Here’s Exactly How To Take Your Pulse, According to an MD

Whenever I feel my heart race or face flush, I touch my forehead like I'm the star of Grey's Anatomy. Or I press my fingers to my neck and look at my watch dramatically, only to remember that I have no idea how to take a pulse. It's usually at this point that I wait for my heartbeat, and I feel nothing. Am I a vampire? No, I just placed my fingers on the wrong area of my very human body. So, if you're dealing with a similar issue, here's how to take your pulse, according to experts.

Your pulse is how many times your heart beats per minute, according to the Cleveland Clinic, it is lower when you are resting and higher when you are more active. Your heart rate increases when you require more oxygen-rich blood to carry nutrients and energy to your muscles and cells so that you can do the thing you're doing, whether that's typing, walking, or running. The more intense the activity— the faster your pulse will be. Doctors typically use devices like a pulse oximeter (that LED screened device that clips to your finger), a blood pressure machine, or a stethoscope and the clock on the wall, the Cleveland Clinic says.

Experts In This Article

Here's how to check your pulse with your fingers

Your pointer finger and middle finger are among the most sensitive parts of your body, which is why you use them to take your pulse, says Sean Ormond, MD, a pain management specialist and an anesthesiologist at Case Western University. Only use these two fingers, though, or else you risk getting an incorrect reading of your pulse, he says. For example, using your thumb to take your pulse will not be accurate because your thumb has an artery. This could cloud your ability to feel the beating in your wrist and neck.

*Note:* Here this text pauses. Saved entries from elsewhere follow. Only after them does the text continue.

theorem watermarkTick_keeps {s0 : State} {s : State} (h : Keeps s0 s) :
    Keeps s0 (watermarkTick s) := by
  unfold watermarkTick; try dsimp only
  repeat' (first | intro _ | (with_reducible first | assumption | apply keeps_ite | apply advance_keeps | apply sendAll_keeps | apply updFlow_keeps | apply dropOldChecks_keeps | apply updInteg_keeps | apply keeps_foldl | apply keeps_foldl_fst | apply keeps_foldl_snd) | split)

theorem startArm_keeps {s0 : State} {r} {n} {s : State} (h : Keeps s0 s) :
    Keeps s0 (startArm r n s) := by
  unfold startArm; try dsimp only
  repeat' (first | (with_reducible first | assumption | apply keeps_ite | apply updSet_keeps | apply updFlight_keeps) | split)

theorem stageSet_keeps {s0 : State} {r} {s : State} (h : Keeps s0 s) :
    Keeps s0 (stageSet r s) := by
  unfold stageSet; try dsimp only
  repeat' (first | (with_reducible first | assumption | apply keeps_ite | apply finishFlight_keeps | apply updSet_keeps) | split)

theorem fillAcc_keeps {s0 : State} {t} {els} {s : State} (h : Keeps s0 s) :
    Keeps s0 (fillAcc t els s) := by
  unfold fillAcc; try dsimp only
  repeat' (first | intro _ | (with_reducible first | assumption | apply keeps_ite | apply updTile_keeps | apply keeps_foldl | apply keeps_foldl_fst | apply keeps_foldl_snd) | split)

theorem retractAll_keeps {s0 : State} {s : State} (h : Keeps s0 s) :
    Keeps s0 (retractAll s) := by
  unfold retractAll; try dsimp only
  repeat' (first | intro _ | (with_reducible first | assumption | apply keeps_ite | apply stopRuns_keeps | apply retractFlight_keeps | apply keeps_foldl | apply keeps_foldl_fst | apply keeps_foldl_snd) | split)

theorem moduleFault_keeps {s0 : State} {cause} {unit} {s : State} (h : Keeps s0 s) :
    Keeps s0 (moduleFault cause unit s) := by
  unfold moduleFault; try dsimp only
  repeat' (first | intro _ | (with_reducible first | assumption | apply keeps_ite | apply updPower_keeps | apply retractAll_keeps | apply sendAll_keeps | apply updInteg_keeps | apply leaveNow_keeps | apply emit_keeps | apply updSec_keeps | apply msix_keeps | apply keeps_foldl | apply keeps_foldl_fst | apply keeps_foldl_snd) | exact keepsRes_fault | split)

theorem readSlot_keeps {s0 : State} {q} {host} {act} {s : State} (ha : ∀ n s, Keeps s0 s → Keeps s0 (act n s)) (h : Keeps s0 s) :
    Keeps s0 (readSlot q host act s) := by
  unfold readSlot; try dsimp only
  repeat' (first | intro _ | (with_reducible first | assumption | apply keeps_ite | apply updOut_keeps | apply afterSnoops_keeps | apply countErrors_keeps | apply ha) | split)

theorem sweepQueue_keeps {s0 : State} {host} {q} {s : State} (h : Keeps s0 s) :
    Keeps s0 (sweepQueue host q s) := by
  unfold sweepQueue; try dsimp only
  repeat' (first | intro _ | (with_reducible first | assumption | apply keeps_ite | apply readSlot_keeps | apply updQueue_keeps | apply wake_keeps) | split)

theorem setSessions_keeps {s0 : State} {t} {l} {s : State} (h : Keeps s0 s) :
    Keeps s0 (setSessions t l s) := by
  unfold setSessions; try dsimp only
  repeat' (first | (with_reducible first | assumption | apply keeps_ite | apply updSec_keeps) | split)

theorem recWrite_keeps {s0 : State} {e} {s : State} (h : Keeps s0 s) :
    Keeps s0 (recWrite e s) := by
  unfold recWrite; try dsimp only
  repeat' (first | (with_reducible first | assumption | apply keeps_ite | apply putVa_keeps | apply updTele_keeps) | split)

theorem recordEvent_keeps {s0 : State} {e} {waiting} {s : State} (h : Keeps s0 s) :
    Keeps s0 (recordEvent e waiting s) := by
  unfold recordEvent; try dsimp only
  repeat' (first | (with_reducible first | assumption | apply keeps_ite | apply updTele_keeps | apply recWrite_keeps) | split)

theorem mapExtent_keeps {s0 : State} {r} {s : State} (h : Keeps s0 s) :
    Keeps s0 (mapExtent r s) := by
  unfold mapExtent; try dsimp only
  repeat' (first | intro _ | (with_reducible first | assumption | apply keeps_ite | apply updMem_keeps | apply meterHbm_keeps | apply keeps_foldl | apply keeps_foldl_fst | apply keeps_foldl_snd | (apply zeroFrame_wf)) | split)

theorem startUnmap_keeps {s0 : State} {r} {n} {s : State} (h : Keeps s0 s) :
    Keeps s0 (startUnmap r n s) := by
  unfold startUnmap; try dsimp only
  repeat' (first | (with_reducible first | assumption | apply keeps_ite | apply finishUnmap_keeps | apply updFlight_keeps) | split)

theorem faultqHead_keeps {s0 : State} {operator} {func} {v} {s : State} (h : Keeps s0 s) :
    Keeps s0 (faultqHead operator func v s) := by
  unfold faultqHead; try dsimp only
  repeat' (first | (with_reducible first | assumption | apply keeps_ite | apply afterHead_keeps | apply setFaultq_keeps) | exact keepsRes_fault | split)

theorem failUnmapped_keeps {s0 : State} {q} {s : State} (h : Keeps s0 s) :
    Keeps s0 (failUnmapped q s) := by
  unfold failUnmapped; try dsimp only
  repeat' (first | (with_reducible first | assumption | apply keeps_ite | apply haltQueue_keeps | apply addFlight_keeps | apply popHead_keeps) | split)

theorem timeoutHead_keeps {s0 : State} {q} {s : State} (h : Keeps s0 s) :
    Keeps s0 (timeoutHead q s) := by
  unfold timeoutHead; try dsimp only
  repeat' (first | (with_reducible first | assumption | apply keeps_ite | apply failUnmapped_keeps | apply failHeadNow_keeps) | split)

theorem failWork_keeps {s0 : State} {n} {st} {s : State} (h : Keeps s0 s) :
    Keeps s0 (failWork n st s) := by
  unfold failWork; try dsimp only
  repeat' (first | (with_reducible first | assumption | apply keeps_ite | apply abortFlight_keeps | apply finishFlight_keeps | apply stopFlight_keeps) | split)

theorem timeoutFlight_keeps {s0 : State} {n} {s : State} (h : Keeps s0 s) :
    Keeps s0 (timeoutFlight n s) := by
  unfold timeoutFlight; try dsimp only
  repeat' (first | (with_reducible first | assumption | apply keeps_ite | apply failWork_keeps) | split)

theorem timeouts_keeps {s0 : State} {s : State} (h : Keeps s0 s) :
    Keeps s0 (timeouts s) := by
  unfold timeouts; try dsimp only
  repeat' (first | intro _ | (with_reducible first | assumption | apply keeps_ite | apply timeoutHead_keeps | apply timeoutFlight_keeps | apply keeps_foldl | apply keeps_foldl_fst | apply keeps_foldl_snd) | split)

theorem signalAll_keeps {s0 : State} {r} {s : State} (h : Keeps s0 s) :
    Keeps s0 (signalAll r s) := by
  unfold signalAll; try dsimp only
  repeat' (first | intro _ | (with_reducible first | assumption | apply keeps_ite | apply fenceRaise_keeps | apply keeps_foldl | apply keeps_foldl_fst | apply keeps_foldl_snd) | split)

theorem startFenceWait_keeps {s0 : State} {r} {n} {s : State} (h : Keeps s0 s) :
    Keeps s0 (startFenceWait r n s) := by
  unfold startFenceWait; try dsimp only
  repeat' (first | (with_reducible first | assumption | apply keeps_ite | apply finishFlight_keeps | apply updFlight_keeps) | split)

theorem setFlowKey_keeps {s0 : State} {r} {s : State} (h : Keeps s0 s) :
    Keeps s0 (setFlowKey r s) := by
  unfold setFlowKey; try dsimp only
  repeat' (first | (with_reducible first | assumption | apply keeps_ite | apply updNet_keeps) | split)

theorem runFence_keeps {s0 : State} {tile} {f} {v} {s : State} (h : Keeps s0 s) :
    Keeps s0 (runFence tile f v s) := by
  unfold runFence; try dsimp only
  repeat' (first | (with_reducible first | assumption | apply keeps_ite | apply updTile_keeps | apply fenceRaise_keeps) | split)

theorem resetFunc_keeps {s0 : State} {f} {s : State} (h : Keeps s0 s) :
    Keeps s0 (resetFunc f s) := by
  unfold resetFunc; try dsimp only
  repeat' (first | intro _ | (with_reducible first | assumption | apply keeps_ite | apply queueResetNow_keeps | apply updFunc_keeps | apply keeps_foldl | apply keeps_foldl_fst | apply keeps_foldl_snd) | split)

theorem setStage_keeps {s0 : State} {t} {n} {s : State} (h : Keeps s0 s) :
    Keeps s0 (setStage t n s) := by
  unfold setStage; try dsimp only
  repeat' (first | (with_reducible first | assumption | apply keeps_ite | apply updSec_keeps) | split)

theorem pldm_keeps {s0 : State} {act} {s : State} (ha : ∀ s, Keeps s0 s → Keeps s0 (act s)) (h : Keeps s0 s) :
    KeepsRes s0 (pldm act s) := by
  unfold pldm; try dsimp only
  repeat' (first | (with_reducible first | assumption | apply keeps_ite | apply answer_keeps | apply keepsRes_next | apply keepsRes_ite | apply ha) | split)

theorem failNode_keeps {s0 : State} {g} {i} {r} {v} {s : State} (h : Keeps s0 s) :
    Keeps s0 (failNode g i r v s) := by
  unfold failNode; try dsimp only
  repeat' (first | (with_reducible first | assumption | apply keeps_ite | apply finishFlight_keeps | apply addFlight_keeps | apply beginNode_keeps | apply takeStage_keeps) | split)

Places like your bum or thigh will not offer a reliable pulse because there's a lot more padding between you and your major arteries. The following areas provide a great avenue for measuring your pulse because large arteries lie beneath relatively thinner skin. To take your pulse, place your two forefingers on the following spots:

  • Radial pulse: On on your wrist, just below the thumb (of your opposite hand)
  • Brachial pulse: The underside of your arm before the elbow
  • Pedal pulse: The top of your foot close to the leg
  • Carotid pulse: The side of your neck just below the jaw

Typically, you want to try your neck and wrist first, says Dr. Ormond, but if those are injured or inaccessible, the top of the foot or inner elbow can also work. Dr. Ormond also explains that if you don't feel your pulse immediately, it might be because of adrenaline or anxiety that spurred your desire to take your pulse in the first place. Dry off your hands if they're sweaty, take deep breaths, and wait until you feel your pulse.

Once you feel that thud beneath your fingertips, Dr. Ormond says you should use your watch or set a timer for one minute and count every beat for sixty seconds. You can also count the beats that happen in 15 seconds and multiply that by four, according to Le Dam, MD, Staff Physician of Eko, the company that created the first AI stethoscope.

If you're laying down, sitting still, and have a heart resting heart rate above 100 beats per minute, you should contact a provider, according to the Mayo Clinic. Alternatively, if you're not a trained athlete and your heart rate is consistently below 60 beats per minute, it is also a cause for concern. If you deal with either of these along with faintness, shortness of breath, chest pain, or dizziness, find a place to sit down and urgently seek treatment, the Mayo Clinic says. Your pulse can tell you a lot, but it's also important to seek other forms of care if you're concerned for your health or safety.